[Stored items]
---
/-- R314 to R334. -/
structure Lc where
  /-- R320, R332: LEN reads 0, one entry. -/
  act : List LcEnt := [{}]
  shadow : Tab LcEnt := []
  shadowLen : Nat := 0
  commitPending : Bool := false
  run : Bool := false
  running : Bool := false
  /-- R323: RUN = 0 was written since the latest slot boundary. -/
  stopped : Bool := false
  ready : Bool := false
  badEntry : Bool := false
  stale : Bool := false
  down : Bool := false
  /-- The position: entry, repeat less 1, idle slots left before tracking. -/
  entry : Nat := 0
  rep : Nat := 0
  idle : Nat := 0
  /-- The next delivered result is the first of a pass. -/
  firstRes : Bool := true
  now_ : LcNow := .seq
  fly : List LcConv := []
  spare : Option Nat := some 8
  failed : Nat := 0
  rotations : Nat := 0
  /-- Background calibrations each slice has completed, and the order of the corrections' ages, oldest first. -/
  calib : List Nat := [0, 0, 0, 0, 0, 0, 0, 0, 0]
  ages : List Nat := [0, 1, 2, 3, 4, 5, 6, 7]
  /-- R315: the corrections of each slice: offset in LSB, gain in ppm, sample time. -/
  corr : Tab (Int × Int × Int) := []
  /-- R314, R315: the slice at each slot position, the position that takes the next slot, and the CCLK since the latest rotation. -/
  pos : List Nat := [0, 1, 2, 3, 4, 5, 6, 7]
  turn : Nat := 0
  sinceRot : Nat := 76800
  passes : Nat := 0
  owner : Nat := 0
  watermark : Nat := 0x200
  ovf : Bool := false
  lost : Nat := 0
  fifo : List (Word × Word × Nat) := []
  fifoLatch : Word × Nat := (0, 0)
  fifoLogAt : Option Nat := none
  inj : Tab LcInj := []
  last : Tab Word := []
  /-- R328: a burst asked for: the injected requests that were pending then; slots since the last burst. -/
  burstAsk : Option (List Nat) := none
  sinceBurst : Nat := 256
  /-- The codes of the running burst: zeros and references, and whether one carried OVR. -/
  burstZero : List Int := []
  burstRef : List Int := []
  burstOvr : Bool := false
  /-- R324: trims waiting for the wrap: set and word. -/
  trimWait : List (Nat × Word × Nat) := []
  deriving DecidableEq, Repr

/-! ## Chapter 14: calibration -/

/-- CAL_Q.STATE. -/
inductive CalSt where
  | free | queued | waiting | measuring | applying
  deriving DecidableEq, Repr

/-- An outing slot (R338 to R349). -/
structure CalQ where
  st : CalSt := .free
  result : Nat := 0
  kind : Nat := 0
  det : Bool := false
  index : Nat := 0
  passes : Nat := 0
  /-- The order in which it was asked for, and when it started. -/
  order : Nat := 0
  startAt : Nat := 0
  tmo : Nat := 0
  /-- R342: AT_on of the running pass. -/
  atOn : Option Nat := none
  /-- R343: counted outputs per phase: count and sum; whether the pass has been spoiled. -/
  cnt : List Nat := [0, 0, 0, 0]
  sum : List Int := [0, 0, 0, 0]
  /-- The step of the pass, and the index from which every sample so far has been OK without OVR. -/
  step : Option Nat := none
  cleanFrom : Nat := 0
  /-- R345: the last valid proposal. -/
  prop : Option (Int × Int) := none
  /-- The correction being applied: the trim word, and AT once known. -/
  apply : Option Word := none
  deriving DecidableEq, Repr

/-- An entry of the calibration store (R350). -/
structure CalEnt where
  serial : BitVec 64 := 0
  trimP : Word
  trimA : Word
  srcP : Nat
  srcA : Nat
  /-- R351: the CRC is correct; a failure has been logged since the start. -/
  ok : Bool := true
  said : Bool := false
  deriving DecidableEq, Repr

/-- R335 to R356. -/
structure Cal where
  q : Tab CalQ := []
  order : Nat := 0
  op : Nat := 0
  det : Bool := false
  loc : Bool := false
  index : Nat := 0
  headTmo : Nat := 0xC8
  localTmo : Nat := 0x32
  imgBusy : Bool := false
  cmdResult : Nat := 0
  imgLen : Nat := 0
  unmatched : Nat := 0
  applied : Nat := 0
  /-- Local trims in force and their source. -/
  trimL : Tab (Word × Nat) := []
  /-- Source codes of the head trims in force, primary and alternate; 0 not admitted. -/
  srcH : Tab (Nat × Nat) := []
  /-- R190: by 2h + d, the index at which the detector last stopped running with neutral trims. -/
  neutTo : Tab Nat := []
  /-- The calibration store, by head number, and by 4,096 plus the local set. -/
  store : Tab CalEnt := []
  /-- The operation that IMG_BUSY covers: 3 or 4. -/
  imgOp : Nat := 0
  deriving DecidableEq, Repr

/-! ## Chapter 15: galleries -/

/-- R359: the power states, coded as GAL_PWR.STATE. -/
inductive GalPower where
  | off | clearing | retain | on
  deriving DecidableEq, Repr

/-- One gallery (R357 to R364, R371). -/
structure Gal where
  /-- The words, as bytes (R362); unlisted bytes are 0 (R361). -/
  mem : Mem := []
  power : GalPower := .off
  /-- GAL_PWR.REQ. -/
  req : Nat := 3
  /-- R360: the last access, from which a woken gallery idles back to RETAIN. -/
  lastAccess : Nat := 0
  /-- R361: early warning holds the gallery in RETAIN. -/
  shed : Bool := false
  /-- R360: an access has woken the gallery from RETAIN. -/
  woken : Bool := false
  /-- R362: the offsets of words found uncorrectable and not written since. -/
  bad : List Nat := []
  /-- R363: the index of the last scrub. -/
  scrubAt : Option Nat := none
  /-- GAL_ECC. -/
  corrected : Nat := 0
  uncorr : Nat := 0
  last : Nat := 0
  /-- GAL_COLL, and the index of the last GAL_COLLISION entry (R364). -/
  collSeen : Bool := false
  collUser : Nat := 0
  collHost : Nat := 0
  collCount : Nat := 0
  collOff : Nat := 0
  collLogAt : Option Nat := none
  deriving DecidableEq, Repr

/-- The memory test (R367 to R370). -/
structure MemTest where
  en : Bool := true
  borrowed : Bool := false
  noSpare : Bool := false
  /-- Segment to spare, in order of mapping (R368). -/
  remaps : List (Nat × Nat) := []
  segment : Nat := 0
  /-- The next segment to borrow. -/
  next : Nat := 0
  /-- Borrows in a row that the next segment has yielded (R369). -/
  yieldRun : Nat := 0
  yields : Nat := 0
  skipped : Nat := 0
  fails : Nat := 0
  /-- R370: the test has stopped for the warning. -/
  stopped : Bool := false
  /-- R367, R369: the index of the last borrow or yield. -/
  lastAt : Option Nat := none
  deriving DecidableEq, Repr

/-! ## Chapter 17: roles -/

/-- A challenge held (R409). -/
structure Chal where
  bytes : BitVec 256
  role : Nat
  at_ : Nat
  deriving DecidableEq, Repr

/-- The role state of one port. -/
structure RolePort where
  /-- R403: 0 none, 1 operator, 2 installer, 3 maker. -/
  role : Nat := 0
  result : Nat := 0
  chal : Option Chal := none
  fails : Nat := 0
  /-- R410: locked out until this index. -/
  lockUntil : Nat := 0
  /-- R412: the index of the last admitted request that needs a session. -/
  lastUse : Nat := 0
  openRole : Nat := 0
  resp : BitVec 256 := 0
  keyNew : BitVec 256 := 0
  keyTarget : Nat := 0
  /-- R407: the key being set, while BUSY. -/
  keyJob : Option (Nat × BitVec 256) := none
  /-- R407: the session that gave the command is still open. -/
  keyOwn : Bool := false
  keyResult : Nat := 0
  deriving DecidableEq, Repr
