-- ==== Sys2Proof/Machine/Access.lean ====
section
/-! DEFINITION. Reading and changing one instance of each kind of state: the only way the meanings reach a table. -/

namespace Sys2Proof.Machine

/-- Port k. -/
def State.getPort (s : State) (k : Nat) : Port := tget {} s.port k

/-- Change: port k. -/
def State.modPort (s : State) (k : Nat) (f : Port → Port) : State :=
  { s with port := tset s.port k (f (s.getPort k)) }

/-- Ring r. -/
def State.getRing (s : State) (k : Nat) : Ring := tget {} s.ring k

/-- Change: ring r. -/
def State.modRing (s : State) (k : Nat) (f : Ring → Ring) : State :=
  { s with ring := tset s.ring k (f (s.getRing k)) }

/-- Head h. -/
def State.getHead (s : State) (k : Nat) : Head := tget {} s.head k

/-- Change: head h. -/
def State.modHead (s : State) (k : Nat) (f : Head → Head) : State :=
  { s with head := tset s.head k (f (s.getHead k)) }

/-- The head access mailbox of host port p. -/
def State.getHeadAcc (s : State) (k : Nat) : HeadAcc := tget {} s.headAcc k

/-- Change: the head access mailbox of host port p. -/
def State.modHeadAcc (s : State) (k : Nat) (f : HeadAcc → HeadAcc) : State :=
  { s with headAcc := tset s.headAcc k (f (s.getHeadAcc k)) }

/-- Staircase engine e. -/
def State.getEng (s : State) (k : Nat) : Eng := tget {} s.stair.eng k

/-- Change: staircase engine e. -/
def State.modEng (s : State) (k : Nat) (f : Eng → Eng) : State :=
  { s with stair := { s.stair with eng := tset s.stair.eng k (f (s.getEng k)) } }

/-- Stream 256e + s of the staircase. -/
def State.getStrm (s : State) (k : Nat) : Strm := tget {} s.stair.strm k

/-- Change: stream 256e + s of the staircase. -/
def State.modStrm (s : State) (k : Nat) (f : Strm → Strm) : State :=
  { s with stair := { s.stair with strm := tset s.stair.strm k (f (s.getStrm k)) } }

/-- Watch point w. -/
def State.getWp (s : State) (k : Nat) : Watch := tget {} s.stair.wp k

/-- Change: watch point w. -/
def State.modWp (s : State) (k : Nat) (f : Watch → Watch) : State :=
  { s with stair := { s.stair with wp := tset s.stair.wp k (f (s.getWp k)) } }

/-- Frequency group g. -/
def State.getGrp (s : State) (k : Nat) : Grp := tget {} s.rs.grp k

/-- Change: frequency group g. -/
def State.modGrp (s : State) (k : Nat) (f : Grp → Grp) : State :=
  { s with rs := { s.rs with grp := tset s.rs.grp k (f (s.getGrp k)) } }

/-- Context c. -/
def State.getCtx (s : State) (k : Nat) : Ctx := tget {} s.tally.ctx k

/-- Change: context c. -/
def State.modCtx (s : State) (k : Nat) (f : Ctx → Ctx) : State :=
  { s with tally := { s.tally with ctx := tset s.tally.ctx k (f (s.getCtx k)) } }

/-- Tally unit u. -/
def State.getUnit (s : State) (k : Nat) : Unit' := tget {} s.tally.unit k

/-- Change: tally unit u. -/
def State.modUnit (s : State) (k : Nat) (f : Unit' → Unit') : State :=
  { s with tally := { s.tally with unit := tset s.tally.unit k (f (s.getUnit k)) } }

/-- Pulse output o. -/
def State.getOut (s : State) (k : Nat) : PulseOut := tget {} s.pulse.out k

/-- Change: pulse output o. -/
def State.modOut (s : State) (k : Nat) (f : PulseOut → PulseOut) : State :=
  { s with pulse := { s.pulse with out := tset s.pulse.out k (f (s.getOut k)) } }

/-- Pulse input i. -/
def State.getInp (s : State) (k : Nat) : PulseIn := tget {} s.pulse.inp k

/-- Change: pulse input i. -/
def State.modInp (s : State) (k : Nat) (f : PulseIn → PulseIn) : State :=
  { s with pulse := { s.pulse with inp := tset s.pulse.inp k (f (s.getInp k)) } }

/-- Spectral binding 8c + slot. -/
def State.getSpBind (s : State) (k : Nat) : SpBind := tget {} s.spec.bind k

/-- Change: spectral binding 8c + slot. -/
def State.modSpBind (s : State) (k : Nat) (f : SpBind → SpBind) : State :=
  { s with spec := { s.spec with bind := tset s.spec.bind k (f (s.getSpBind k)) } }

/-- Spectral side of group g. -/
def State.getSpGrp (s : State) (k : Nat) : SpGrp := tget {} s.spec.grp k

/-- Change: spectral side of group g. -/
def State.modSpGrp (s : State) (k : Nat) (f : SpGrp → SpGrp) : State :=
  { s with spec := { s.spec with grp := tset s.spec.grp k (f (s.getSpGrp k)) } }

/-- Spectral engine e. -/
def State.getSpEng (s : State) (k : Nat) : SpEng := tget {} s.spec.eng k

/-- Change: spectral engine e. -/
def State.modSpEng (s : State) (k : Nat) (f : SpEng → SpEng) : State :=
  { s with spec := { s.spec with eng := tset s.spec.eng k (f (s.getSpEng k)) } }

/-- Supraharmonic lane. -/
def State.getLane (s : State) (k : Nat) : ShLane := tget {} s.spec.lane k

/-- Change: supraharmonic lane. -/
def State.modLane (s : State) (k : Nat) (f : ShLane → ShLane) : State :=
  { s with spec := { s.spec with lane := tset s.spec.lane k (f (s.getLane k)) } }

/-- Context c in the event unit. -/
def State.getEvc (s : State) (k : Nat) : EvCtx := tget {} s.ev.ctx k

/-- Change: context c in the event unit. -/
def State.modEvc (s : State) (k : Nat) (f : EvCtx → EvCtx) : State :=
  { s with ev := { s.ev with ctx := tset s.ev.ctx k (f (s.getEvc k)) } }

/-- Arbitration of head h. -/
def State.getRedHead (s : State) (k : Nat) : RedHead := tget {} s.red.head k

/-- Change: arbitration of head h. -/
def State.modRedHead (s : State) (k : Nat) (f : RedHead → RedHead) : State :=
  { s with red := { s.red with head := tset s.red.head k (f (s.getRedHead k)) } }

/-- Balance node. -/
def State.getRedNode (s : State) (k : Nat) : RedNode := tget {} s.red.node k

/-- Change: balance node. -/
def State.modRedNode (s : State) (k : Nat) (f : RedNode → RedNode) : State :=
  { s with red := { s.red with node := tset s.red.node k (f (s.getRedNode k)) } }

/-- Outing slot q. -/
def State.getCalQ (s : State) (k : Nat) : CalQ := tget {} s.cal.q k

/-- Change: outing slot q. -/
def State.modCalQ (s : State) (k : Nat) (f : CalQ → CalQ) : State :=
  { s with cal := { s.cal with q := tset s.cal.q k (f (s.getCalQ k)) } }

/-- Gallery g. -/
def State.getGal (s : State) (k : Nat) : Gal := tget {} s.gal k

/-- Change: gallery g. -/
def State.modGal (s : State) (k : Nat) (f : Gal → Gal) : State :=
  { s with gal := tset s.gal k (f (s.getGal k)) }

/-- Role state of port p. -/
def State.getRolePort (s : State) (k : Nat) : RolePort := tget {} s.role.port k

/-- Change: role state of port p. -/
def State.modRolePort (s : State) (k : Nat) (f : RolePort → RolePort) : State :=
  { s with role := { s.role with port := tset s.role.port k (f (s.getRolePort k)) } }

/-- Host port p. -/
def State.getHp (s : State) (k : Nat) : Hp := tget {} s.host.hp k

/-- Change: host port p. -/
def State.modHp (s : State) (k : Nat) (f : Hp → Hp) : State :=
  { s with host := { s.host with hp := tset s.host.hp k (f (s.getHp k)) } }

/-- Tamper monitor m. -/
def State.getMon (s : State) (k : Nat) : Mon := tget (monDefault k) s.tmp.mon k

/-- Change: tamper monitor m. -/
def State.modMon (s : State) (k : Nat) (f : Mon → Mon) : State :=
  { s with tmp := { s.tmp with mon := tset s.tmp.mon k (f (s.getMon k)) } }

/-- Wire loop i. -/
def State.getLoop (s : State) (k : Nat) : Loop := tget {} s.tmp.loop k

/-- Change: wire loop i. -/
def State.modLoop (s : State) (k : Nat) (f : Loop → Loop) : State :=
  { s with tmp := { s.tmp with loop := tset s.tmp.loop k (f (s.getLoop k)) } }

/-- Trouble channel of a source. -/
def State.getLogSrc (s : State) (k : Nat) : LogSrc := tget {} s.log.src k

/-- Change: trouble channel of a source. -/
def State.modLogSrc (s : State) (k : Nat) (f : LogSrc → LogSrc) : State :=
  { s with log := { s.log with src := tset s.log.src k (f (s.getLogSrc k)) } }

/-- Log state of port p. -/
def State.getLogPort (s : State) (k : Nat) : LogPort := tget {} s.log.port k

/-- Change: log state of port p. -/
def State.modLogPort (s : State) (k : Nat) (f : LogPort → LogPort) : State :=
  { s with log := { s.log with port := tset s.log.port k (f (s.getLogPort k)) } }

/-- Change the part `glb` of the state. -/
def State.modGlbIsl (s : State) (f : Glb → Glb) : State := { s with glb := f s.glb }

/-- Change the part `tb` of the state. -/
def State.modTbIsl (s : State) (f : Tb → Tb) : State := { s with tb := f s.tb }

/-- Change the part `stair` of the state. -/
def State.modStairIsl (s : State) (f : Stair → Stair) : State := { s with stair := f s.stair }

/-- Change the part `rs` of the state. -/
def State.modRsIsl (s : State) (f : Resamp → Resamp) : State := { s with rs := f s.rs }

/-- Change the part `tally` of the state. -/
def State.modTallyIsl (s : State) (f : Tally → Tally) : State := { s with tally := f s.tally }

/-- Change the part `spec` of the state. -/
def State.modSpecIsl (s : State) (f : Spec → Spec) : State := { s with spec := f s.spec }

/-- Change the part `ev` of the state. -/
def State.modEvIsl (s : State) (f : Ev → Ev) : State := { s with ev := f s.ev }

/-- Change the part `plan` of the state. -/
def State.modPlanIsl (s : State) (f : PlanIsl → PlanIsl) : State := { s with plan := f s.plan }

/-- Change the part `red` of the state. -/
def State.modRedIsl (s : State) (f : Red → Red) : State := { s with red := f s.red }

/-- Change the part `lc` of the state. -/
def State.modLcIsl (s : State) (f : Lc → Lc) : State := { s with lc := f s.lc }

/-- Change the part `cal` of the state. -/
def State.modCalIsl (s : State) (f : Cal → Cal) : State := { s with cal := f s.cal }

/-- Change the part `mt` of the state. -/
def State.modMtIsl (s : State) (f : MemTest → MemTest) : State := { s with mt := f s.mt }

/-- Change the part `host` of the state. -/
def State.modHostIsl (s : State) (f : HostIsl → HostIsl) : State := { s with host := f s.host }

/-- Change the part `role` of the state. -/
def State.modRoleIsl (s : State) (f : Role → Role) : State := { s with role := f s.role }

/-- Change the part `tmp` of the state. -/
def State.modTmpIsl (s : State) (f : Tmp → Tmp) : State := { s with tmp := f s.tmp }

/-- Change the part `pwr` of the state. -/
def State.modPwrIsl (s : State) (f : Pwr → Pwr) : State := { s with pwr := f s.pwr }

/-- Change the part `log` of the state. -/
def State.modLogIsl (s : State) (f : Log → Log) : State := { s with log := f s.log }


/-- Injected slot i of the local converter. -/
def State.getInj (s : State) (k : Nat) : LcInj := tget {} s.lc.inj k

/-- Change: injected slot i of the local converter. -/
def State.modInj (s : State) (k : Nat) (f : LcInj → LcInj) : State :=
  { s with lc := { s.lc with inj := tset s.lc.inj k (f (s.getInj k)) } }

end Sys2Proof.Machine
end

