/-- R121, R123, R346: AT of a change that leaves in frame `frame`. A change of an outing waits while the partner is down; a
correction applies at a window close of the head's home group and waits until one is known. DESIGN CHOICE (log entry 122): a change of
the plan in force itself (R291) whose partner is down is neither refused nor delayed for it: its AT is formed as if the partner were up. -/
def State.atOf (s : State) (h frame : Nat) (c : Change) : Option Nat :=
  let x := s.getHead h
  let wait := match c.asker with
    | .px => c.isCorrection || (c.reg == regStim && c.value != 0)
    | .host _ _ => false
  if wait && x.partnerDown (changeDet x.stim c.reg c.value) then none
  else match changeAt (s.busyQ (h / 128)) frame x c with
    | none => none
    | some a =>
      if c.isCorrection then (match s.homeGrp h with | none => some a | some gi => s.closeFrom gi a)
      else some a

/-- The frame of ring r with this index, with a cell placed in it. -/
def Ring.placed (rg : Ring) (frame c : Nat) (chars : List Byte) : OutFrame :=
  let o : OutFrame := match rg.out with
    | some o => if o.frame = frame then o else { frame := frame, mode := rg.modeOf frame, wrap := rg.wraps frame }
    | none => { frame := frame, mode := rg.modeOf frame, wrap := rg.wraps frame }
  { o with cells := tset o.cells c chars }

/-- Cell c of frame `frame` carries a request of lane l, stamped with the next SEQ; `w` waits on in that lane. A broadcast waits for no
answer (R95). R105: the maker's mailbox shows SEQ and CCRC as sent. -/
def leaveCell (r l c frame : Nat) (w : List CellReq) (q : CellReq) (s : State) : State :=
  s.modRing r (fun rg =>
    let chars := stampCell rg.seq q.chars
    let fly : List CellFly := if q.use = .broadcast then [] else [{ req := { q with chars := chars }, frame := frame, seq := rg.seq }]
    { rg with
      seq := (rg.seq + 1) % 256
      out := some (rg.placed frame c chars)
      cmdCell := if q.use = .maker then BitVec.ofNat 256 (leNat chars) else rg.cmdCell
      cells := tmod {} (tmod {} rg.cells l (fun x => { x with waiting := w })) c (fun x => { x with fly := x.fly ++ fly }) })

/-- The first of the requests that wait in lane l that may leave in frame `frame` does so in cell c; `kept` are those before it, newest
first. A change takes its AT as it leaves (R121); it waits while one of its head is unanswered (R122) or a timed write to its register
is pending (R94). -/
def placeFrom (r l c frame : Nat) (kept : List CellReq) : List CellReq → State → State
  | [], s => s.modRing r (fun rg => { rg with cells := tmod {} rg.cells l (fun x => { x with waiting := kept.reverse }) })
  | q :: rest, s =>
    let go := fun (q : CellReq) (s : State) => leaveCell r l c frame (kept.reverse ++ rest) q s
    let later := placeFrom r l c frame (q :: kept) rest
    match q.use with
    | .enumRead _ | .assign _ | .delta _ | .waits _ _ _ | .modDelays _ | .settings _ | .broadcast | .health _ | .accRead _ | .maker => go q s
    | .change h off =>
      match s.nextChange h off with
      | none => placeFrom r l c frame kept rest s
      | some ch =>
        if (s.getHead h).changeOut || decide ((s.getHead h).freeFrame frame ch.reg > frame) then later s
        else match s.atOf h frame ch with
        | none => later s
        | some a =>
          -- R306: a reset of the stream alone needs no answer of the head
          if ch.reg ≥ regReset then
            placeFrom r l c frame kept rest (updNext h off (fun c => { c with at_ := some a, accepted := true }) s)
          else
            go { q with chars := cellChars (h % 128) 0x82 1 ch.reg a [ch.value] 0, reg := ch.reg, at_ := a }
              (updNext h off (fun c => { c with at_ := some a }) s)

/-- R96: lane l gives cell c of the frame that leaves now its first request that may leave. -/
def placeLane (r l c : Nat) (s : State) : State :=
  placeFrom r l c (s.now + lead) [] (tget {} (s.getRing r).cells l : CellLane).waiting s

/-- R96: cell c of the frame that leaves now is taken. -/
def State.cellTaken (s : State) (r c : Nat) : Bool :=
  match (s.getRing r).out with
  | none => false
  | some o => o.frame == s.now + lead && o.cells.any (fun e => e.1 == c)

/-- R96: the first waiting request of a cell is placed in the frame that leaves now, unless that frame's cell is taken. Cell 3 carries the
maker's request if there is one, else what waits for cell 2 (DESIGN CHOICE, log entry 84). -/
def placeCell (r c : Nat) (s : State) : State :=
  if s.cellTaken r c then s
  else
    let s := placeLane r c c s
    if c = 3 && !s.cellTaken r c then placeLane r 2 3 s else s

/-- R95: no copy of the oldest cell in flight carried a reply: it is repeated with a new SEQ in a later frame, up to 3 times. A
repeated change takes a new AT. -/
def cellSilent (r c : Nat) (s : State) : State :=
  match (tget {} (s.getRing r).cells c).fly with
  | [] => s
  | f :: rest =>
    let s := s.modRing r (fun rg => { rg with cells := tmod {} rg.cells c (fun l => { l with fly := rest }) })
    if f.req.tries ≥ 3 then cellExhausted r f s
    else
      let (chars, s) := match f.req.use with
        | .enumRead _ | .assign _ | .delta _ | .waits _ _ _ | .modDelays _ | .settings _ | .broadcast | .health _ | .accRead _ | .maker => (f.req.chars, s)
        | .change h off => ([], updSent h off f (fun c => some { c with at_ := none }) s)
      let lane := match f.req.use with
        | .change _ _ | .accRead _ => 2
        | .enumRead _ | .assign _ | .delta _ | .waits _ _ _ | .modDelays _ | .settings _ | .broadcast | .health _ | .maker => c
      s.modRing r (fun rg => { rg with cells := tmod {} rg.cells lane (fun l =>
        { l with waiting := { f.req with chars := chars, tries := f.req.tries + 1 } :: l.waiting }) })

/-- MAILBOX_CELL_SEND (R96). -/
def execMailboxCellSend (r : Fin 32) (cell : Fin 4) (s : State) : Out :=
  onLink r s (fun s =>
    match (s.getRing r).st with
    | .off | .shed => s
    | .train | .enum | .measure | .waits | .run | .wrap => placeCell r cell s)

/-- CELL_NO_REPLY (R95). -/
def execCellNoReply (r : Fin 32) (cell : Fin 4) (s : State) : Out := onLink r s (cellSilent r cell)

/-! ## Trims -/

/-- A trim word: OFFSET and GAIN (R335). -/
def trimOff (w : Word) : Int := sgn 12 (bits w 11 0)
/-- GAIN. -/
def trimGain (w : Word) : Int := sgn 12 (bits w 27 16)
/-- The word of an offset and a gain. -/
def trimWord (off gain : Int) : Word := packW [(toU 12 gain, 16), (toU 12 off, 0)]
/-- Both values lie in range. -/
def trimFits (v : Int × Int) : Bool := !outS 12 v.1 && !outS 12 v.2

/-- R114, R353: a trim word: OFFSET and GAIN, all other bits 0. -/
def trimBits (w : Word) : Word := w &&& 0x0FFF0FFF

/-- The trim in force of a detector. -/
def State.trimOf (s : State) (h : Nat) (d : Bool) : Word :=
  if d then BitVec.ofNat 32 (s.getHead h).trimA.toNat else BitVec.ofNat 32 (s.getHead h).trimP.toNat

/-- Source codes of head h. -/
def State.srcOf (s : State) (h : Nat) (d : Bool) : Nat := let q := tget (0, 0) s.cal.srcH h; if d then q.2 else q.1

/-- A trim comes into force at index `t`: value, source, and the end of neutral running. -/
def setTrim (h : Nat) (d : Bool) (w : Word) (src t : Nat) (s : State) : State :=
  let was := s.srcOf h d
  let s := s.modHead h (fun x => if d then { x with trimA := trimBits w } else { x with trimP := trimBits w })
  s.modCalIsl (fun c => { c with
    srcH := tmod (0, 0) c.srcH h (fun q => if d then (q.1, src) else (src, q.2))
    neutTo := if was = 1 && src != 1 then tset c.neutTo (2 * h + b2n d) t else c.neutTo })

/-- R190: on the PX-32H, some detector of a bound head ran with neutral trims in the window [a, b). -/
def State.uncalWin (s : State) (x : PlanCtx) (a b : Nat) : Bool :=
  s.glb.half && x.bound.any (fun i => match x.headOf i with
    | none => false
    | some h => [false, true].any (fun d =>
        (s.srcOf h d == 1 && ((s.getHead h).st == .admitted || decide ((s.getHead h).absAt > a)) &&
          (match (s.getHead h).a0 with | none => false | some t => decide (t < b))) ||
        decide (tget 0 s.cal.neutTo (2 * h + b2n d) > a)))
---
**What the task asks**
The response should consist of the number of lines in the data that hold the word "getLogSrc", with nothing added.

**Result of the task**
2